Usually, offsec tools will attempt to unhook system calls after calling a function like this and it can work well against many security products. Lately, however, more reputable vendors are either blocking the attempt to unhook or simply restoring the hooks shortly after unhooking has occurred. A hook on NtProtectVirtualMemory
could easily intercept attempts to overwrite hooks.

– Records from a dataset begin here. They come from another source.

/-- Past restart markers in a scan that declares none: the offset of the marker that ends it. -/
def skipMarks : Nat → List Byte → Nat → Nat
  | 0, _, o => o
  | fuel + 1, rest, o =>
    let (_, stop, mark) := jpegSegment rest o
    if mark.any fun m => decide (0xD0 ≤ m) && decide (m ≤ 0xD7) then skipMarks fuel (rest.drop (stop + 2 - o)) (stop + 2) else stop

/-- The segments of a scan from interval k on (R184, R185): the bytes that follow, the offset, and what the scan has left so far. Answers also the
bytes and the offset of the marker that ends the scan. -/
def readScan (s : JScan) (f : JFrame) (marked : Bool) : Nat → List Byte → Nat → Nat → List (List (List Int)) × List DecodeError →
    (List (List (List Int)) × List DecodeError) × Nat
  | 0, _, o, _, a => (a, o)
  | fuel + 1, rest, o, k, (co, errs) =>
    let all := f.comps.length
    let (seg, stop, mark) := jpegSegment rest o
    let n := min s.ri (s.mcus - k * s.ri)
    let bs := seg.map (·.1)
    let (co, got, err) := readMcus s f bs n (k * s.ri) {} co
    let rst : Option Nat := mark.filter fun m => decide (0xD0 ≤ m) && decide (m ≤ 0xD7)
    let here : List DecodeError := match err with
      | none => if n = 0 then [{ code := 6, offset := o - 2 }] else []
      | some (code, p) =>
        let code := if code = 1 && rst.isSome && !marked then 6 else code
        [s.error all code (if code = 1 || code = 6 then stop else segOffset seg stop p) (k * s.ri + got) (k * s.ri + n - 1)]
    let errs := errs ++ here
    match rst with
    | some m =>
      let next := rest.drop (stop + 2 - o)
      if !marked then
        ((co, if here.isEmpty then errs ++ [{ code := 6, offset := stop }] else errs), skipMarks fuel next (stop + 2))
      else
        let gone := (m - 0xD0 + 8 - k % 8) % 8
        readScan s f marked fuel next (stop + 2) (k + gone + 1) (co, errs ++ s.lost all (k + 1) gone stop)
    | none => ((co, errs ++ s.lost all (k + 1) (ceilDiv s.mcus (max 1 s.ri) - (k + 1)) stop), stop)

/-- SOS: the scan that it declares, if it is consistent with the frame and the tables. -/
def Jpeg.scanOf (j : Jpeg) (f : JFrame) (d : List Byte) : Option JScan :=
  let n := byteAt d 0
  let ss := byteAt d (1 + 2 * n)
  let se := byteAt d (2 + 2 * n)
  let ah := byteAt d (3 + 2 * n) / 16
  let al := byteAt d (3 + 2 * n) % 16
  let prog : Bool := f.kind == 2
  let parts := (List.range n).map fun k =>
    let c := f.comps.findIdx fun c => c.id == byteAt d (1 + 2 * k)
    let t := byteAt d (2 + 2 * k)
    let needDc : Bool := if prog then ss == 0 && ah == 0 else true
    let needAc : Bool := if prog then decide (ss > 0) else true
    let dc := FMap.get? j.dcs (t / 16)
    let ac := FMap.get? j.acs (t % 16)
    (c, ({ ss, se, ah, al, dc := dc.getD [], ac := ac.getD [] } : Band), (!needDc || dc.isSome) && (!needAc || ac.isSome))
  let band : Bool := if prog then decide (ss ≤ se) && decide (se ≤ 63) && (ss != 0 || se == 0) && (ss == 0 || n == 1) && decide (al ≤ 13) && (ah == 0 || ah == al + 1)
    else ss == 0 && se == 63 && ah == 0 && al == 0
  let ids := parts.map (·.1)
  if d.length ≠ 4 + 2 * n || n = 0 || n > f.comps.length || !band || !ids.Nodup || ids.any (fun c => decide (f.comps.length ≤ c)) || parts.any (fun x => !x.2.2) then none else
  let c := f.comps.getD (ids.headD 0) { id := 0, h := 1, v := 1, tq := 0 }
  let one : Bool := n == 1
  let size := if one then f.own c else f.mcus
  let mcus := size.1 * size.2
  some { parts := parts.map fun x => (x.1, x.2.1), ri := if j.ri = 0 then max 1 mcus else j.ri, mcus, cols := size.1,
         uw := if one then 8 * f.hMax / c.h else 8 * f.hMax, uh := if one then 8 * f.vMax / c.v else 8 * f.vMax, prog }

/-- The frame with the tables that the components of a scan meet first. -/
def Jpeg.bindQuants (j : Jpeg) (f : JFrame) (s : JScan) : JFrame :=
  { f with comps := f.comps.zipIdx.map fun (x : JComp × Nat) =>
      if x.1.quant.isEmpty && s.parts.any (fun q => q.1 == x.2) then { x.1 with quant := (FMap.get? j.quants x.1.tq).getD [] } else x.1 }

/-- A scan that begins at byte o with the header d; answers the parse and the offset after the scan. -/
def Jpeg.scan (j : Jpeg) (bs d : List Byte) (o at_ : Nat) : Jpeg × Nat :=
  match j.frame with
  | none => (j.fail 0x11 at_, o)
  | some f =>
    if j.scans ≥ 64 then (j.fail 0x16 at_, o) else
    match j.scanOf f d with
    | none => (j.fail 0x11 at_, o)
    | some s =>
      let f := j.bindQuants f s
      if s.parts.any fun q => ((f.comps[q.1]?).map fun c => c.quant.isEmpty).getD true then (j.fail 0x11 at_, o) else
      let r := readScan s f (j.ri != 0) (bs.length + 1) (bs.drop o) o 0 (j.coefs, [])
      let dc := s.parts.filterMap fun q => if q.2.ss = 0 then some q.1 else none
      ({ j with frame := some f, coefs := r.1.1, errs := j.errs ++ r.1.2, scans := j.scans + 1, seen := j.seen ++ dc }, r.2)

/-! ### The whole file -/

/-- A marker segment m with data d at byte `at_`, not SOS. -/
def Jpeg.segment (j : Jpeg) (m : Nat) (d : List Byte) (at_ : Nat) : Jpeg :=
  if m = 0xDB then (match jpegQuants (d.length + 1) d j.quants with
    | some q => { j with quants := q }
    | none => j.fail 0x11 at_)
  else if m = 0xC4 then (match jpegTables (d.length + 1) d (j.dcs, j.acs) with
    | some t => { j with dcs := t.1, acs := t.2 }
    | none => j.fail 0x11 at_)
  else if m = 0xDD then (if d.length = 2 then { j with ri := beNum d } else j.fail 0x11 at_)
  else if 0xC0 ≤ m && m ≤ 0xC2 then
    (if j.frame.isSome then j.fail 0x11 at_ else
    match jpegFrame (m - 0xC0) d with
    | .error code => j.fail code at_
    | .ok f =>
      let big : Bool := f.w == 0 || f.h == 0 || decide (f.w > 16384) || decide (f.h > 16384)
      { j with frame := some f, frameAt := at_, stop := big,
               coefs := if big then [] else f.comps.map fun c => List.replicate (f.across c * (f.mcus.2 * c.v)) (List.replicate 64 0) })
  else if (0xC3 ≤ m && m ≤ 0xCF) || m = 0xDC || m = 0xF7 then j.fail 0x10 at_
  else if 0xE0 ≤ m && m ≤ 0xEF then j.app m d
  else j

/-- Every unit of the components that no DC scan has reached, at the end of the data. -/
def Jpeg.finish (j : Jpeg) (o : Nat) (ended : Bool) : Jpeg :=
  match j.frame with
  | none => if j.stop then j else j.fail 0x11 o
  | some f =>
    let gone := (List.range f.comps.length).filter fun c => !j.seen.contains c
    let size := f.mcus
    let d := fun (c : Option Nat) => ({ cols := size.1, uw := 8 * f.hMax, uh := 8 * f.vMax, first := 0, last := size.1 * size.2 - 1, comp := c } : Damage)
    let errs : List DecodeError :=
      if gone.isEmpty then (if ended || j.errs.any (fun e => e.code == 1 && e.offset == o) then [] else [{ code := 1, offset := o }])
      else [{ code := 1, offset := o, damage := if gone.length = f.comps.length then [d none] else gone.map fun c => d (some c) }]
    if j.stop then j else { j with errs := j.errs ++ errs, stop := true }

/-- Marker segments from byte o on. -/
def jpegWalk (bs : List Byte) : Nat → Nat → Jpeg → Jpeg
  | 0, o, j => j.finish o false
  | fuel + 1, o, j =>
    if j.stop then j
    else if o + 2 > bs.length then j.finish bs.length false
    else if byteAt bs o ≠ 0xFF || byteAt bs (o + 1) = 0xFF || byteAt bs (o + 1) = 0 then jpegWalk bs fuel (o + 1) j
    else
      let m := byteAt bs (o + 1)
      let len := beNum (sliceAt bs (o + 2) 2)
      if m = 0xD9 then j.finish o true
      else if m = 1 || (0xD0 ≤ m && m ≤ 0xD8) then jpegWalk bs fuel (o + 2) j
      else if o + 2 + max 2 len > bs.length || len < 2 then (if j.scans = 0 then j.fail 0x11 o else j.finish bs.length false)
      else
        let d := sliceAt bs (o + 4) (len - 2)
        if m = 0xDA then
          let r := j.scan bs d (o + 2 + len) o
          jpegWalk bs fuel r.2 r.1
        else jpegWalk bs fuel (o + 2 + len) (j.segment m d o)

def parseJpeg (bs : List Byte) : Jpeg := jpegWalk bs (bs.length + 1) 2 {}

/-! ### Reconstruction (R191, R192) -/

/-- The zigzag place of a coefficient, by its place in raster order. -/
def zigzag : List Nat :=
  [0, 1, 5, 6, 14, 15, 27, 28, 2, 4, 7, 13, 16, 26, 29, 42, 3, 8, 12, 17, 25, 30, 41, 43, 9, 11, 18, 24, 31, 40, 44, 53]
    ++ [10, 19, 23, 32, 39, 45, 52, 54, 20, 22, 33, 38, 46, 51, 55, 60, 21, 34, 37, 47, 50, 56, 59, 61, 35, 36, 48, 49, 57, 58, 62, 63]

/-- v / 8 to nearest, ties to even. -/
def eighth (v : Int) : Int := let q := v / 8; let r := v % 8; if r > 4 || (r = 4 && q % 2 ≠ 0) then q + 1 else q

/-- A block at scale 2^f: the samples of its (8 / 2^f)² pixels, held in the range of `depth` bits. One whose coefficients there are all zero beside DC is
flat, at DC / 8; so is every block at f = 3. -/
def blockSamples (f depth : Nat) (quant : List Nat) (l : List Int) : List Nat :=
  let k := 8 / 2 ^ f
  let at_ := fun (n : Nat) => zigzag.getD (n / k * 8 + n % k) 0
  let co := (List.range (k * k)).map fun n => l.getD (at_ n) 0 * (quant.getD (at_ n) 0 : Int)
  let mid : Int := 2 ^ (depth - 1)
  let most : Int := 2 ^ depth - 1
  let px := if co.tail.all (· == 0) then List.replicate (k * k) (eighth (co.headD 0)) else Config.inverseDct f co
  (List.range (k * k)).map fun n => (max 0 (min most (px.getD n 0 + mid))).toNat

/-- The MCUs of the reconstructed region of a decode rectangle: first and last column and row (R191). -/
def jpegRegion (f : JFrame) (smooth : Bool) (x0 y0 x1 y1 : Nat) : Nat × Nat × Nat × Nat :=
  let u := b2n smooth
  let mw := 8 * f.hMax
  let mh := 8 * f.vMax
  (x0 / mw - u, y0 / mh - u - 1, (x1 - 1) / mw + u, (y1 - 1) / mh + u)

/-- Block k of a component lies in the region. -/
def JFrame.inRegion (f : JFrame) (r : Nat × Nat × Nat × Nat) (c : JComp) (k : Nat) : Bool :=
  let x := k % max 1 (f.across c) / c.h
  let y := k / max 1 (f.across c) / c.v
  decide (r.1 ≤ x) && decide (x ≤ r.2.2.1) && decide (r.2.1 ≤ y) && decide (y ≤ r.2.2.2)

/-- The picture at scale 2^f; only blocks of the region are transformed. -/
def jpegPicture (j : Jpeg) (f : JFrame) (scale : Nat) (r : Nat × Nat × Nat × Nat) : Coded :=
  let w := ceilDiv f.w (2 ^ scale)
  let h := ceilDiv f.h (2 ^ scale)
  let k := 8 / 2 ^ scale
  let planes := f.comps.zipIdx.map fun (x : JComp × Nat) =>
    let c := x.1
    let blocks := ((j.coefs.getD x.2 []).zipIdx).map fun (b : List Int × Nat) => if f.inRegion r c b.2 then blockSamples scale f.depth c.quant b.1 else []
    let pw := if x.2 = 0 then w else ceilDiv w f.hMax
    let ph := if x.2 = 0 then h else ceilDiv h f.vMax
    (List.range (pw * ph)).map fun n => ((blocks.getD (n / pw / k * f.across c + n % pw / k) []).getD (n / pw % k * k + n % pw % k) (2 ^ (f.depth - 1)))
  { w, h, depth := f.depth, sx := f.hMax, sy := f.vMax, planes }

/-- Coefficient bytes that a decode stores: 2 B for each coefficient of a block inside the region and a 64-bit map for each other block, of a progressive
image or one with more than one scan (R183, R191). -/
def jpegStored (j : Jpeg) (f : JFrame) (r : Nat × Nat × Nat × Nat) : Nat :=
  if f.kind ≠ 2 && j.scans ≤ 1 then 0 else
  (f.comps.zipIdx.map fun (x : JComp × Nat) => ((List.range (j.coefs.getD x.2 []).length).map fun k => if f.inRegion r x.1 k then 128 else 8).sum).sum

end Sys2Proof.Machine
end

KnownDlls is a directory in the object namespace that contains section objects for the most common DLLs loaded by a process. It’s intended to improve performance by reducing the load time for an executable and it’s possible to map a new copy of NTDLL into a process by opening the section name “\KnownDlls\ntdll.dll
“. Once the section object is mapped, we can resolve the address of system calls as described in the previous method. There’s a kernel notification for loading an image and if an EDR or AV spotted NTDLL.dll being loaded a second time, it’s probably going to examine the process for malware or at the very least notify the user of suspicious activity.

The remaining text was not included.